Israel was rightly angry after Thursday’s attack. Its civilians and military personal were killed, and its sovereignty was violated. Israel had a right and a responsibility to respond. There is also little doubt that the six PRC military leaders were guilty of killing Israelis in the past and planning to kill a lot more in the future.
There may, however, be no proof that they were responsible for Thursday’s terrorist attack. It was quite clear that the result of the successful Israeli kill in Gaza would lead to escalation and heavy rocket fire.
From the very first hours after the terror attack, Hamas declared that it did not want to escalate the situation. Hamas did not fire rockets. There is an argument over four rockets fired on Ofakim on Saturday night and whether or not Hamas militants fired them. What is not in question is that the Hamas political leadership and even the head of the military wing did not give the order.
I SPENT much of the past 48 hours trying to advance the cease-fire that started tonight (Sunday night).
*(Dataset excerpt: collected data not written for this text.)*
-- ==== Sys2Proof/Config.lean ====
section
/-! DEFINITION. What an implementation fixes (the parameters of 00_scope.md R7), the plain data a run is made of
(command lines, register accesses, events) and the two free values: which event comes next where the schedule ends,
and what host memory holds where nothing has been placed. -/

namespace Sys2Proof

/-- The implementation parameters of 00_scope.md R7. The two predicates of the table are lists of exceptions, so that
they are plain data (log 5): `IRQ_LINE_VALID n` holds when `n` is not in `irqInvalid`, and `HOSTMEM_OK a` when `a` is
not in `hostDeny`. -/
structure Params where
  capMax : Nat
  rxfDepth : Nat
  txfDepth : Nat
  rxThresh : Nat
  txThresh : Nat
  ncpu : Nat
  nthread : Nat
  /-- `cpu(p)` is entry `p` of this list (0 beyond its end). -/
  cpu : List Nat
  irqCpu : Nat
  blockBase : Word
  irqInvalid : List Word
  hostDeny : List Word
deriving DecidableEq, Repr, Inhabited

/-- R7's default column. `BLOCK_BASE` has no default there; 0 is the model's (DESIGN CHOICE, log 4). -/
def Params.default : Params where
  capMax := 256
  rxfDepth := 16
  txfDepth := 4
  rxThresh := 1
  txThresh := 3
  ncpu := 2
  nthread := 2
  cpu := [0, 1]
  irqCpu := 0
  blockBase := 0
  irqInvalid := [0]
  hostDeny := []

/-- One command of an agent's program: an `ARG0` value, an `ARG1` value and a `CMD` word (10_state.md R36). -/
structure Line where
  arg0 : Word
  arg1 : Word
  cmd : Word
deriving DecidableEq, Repr, Inhabited

/-- What a register access does. -/
inductive AccessKind where
  /-- a load -/
  | read
  /-- a store of a word -/
  | write (v : Word)
deriving DecidableEq, Repr, Inhabited

/-- One access of an agent to the host address space: who makes it, at which address, how many bits wide
(20_memory.md R71, R75). -/
structure Access where
  port : PortId
  addr : Word
  width : Nat
  kind : AccessKind
deriving DecidableEq, Repr, Inhabited

/-- What may be taken next in a run (60_exceptions.md R301). An event that is not enabled changes nothing (log 2). -/
inductive Event where
  /-- the next step of port `p`'s agent: issue its next program command, a later step, or an interrupt-port entry -/
  | port (p : PortId)
  /-- the spurious wake of port `p` (42_lock_wake.md R190) -/
  | spuriousWake (p : PortId)
  /-- one register access (20_memory.md R71 to R78) -/
  | access (a : Access)
  /-- a byte arrives from the line (46_environment.md R261) -/
  | lineRx (b : Byte)
  /-- the receive-timeout source becomes pending (R262) -/
  | lineRxTimeout
  /-- the device shifts a byte out (R263) -/
  | lineTx
  /-- the interrupt controller delivers the interrupt (R266) -/
  | deliver
  /-- the platform changes a byte of host memory (R85, R334) -/
  | hostStore (a : Word) (b : Byte)
  /-- the reset event (70_reset_and_hazards.md R320) -/
  | reset
deriving DecidableEq, Repr, Inhabited

/-- Which event the run takes at its `n`-th step when the schedule in State has none left: any event at all
(R301, R288). A free value: it has no body (log 1). -/
opaque Config.freeEvent : Nat → Event

/-- What the byte of host memory at an address holds where nothing has been placed: the parameter `HOSTMEM`
(R7, R73), for which the spec gives no contents. A free value: it has no body (log 6). -/
opaque Config.hostMem : Nat → Byte

end Sys2Proof
end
Every minute that went by raised the risk of it being more difficult to achieve, and of more human life being needlessly lost. The deadly grads that fell in Beersheba could have been avoided if our leaders had acted with a greater sense that achieving a cease-fire and preventing rockets holds more benefits and strategic interest than creating a “renewed sense of deterrence in the consciousness of the Hamas leadership.”
A senior Israel security official said to me, “They are the sovereign in Gaza; they have to be held responsible.”
In principle, that sounds nice, but they are hardly sovereign when they cannot deploy their forces without Israeli agreement, when they have no control over their borders, when they have to rely on tunnels for their economy, etc. I am not coming out in the defense of Hamas, but I am clearly saying that a ceasefire is preferable any day and every day to renewing the consciousness of deterrence and risking the loss of innocent human lives on both sides of the border.
I have been in contact with Hamas people for more than five years now. Our contact has provided a human face in place of what was an enemy face.
There is no love between us, but there is a growing sense that finding a way to live in relative peace next to each other may actually be possible.
Now we just have to bring Schalit home.

The writer is the founder and co-director of IPCRI, the Israel Palestine Center for Research and Information, and hosts a weekly radio show in Hebrew on All for Peace radio.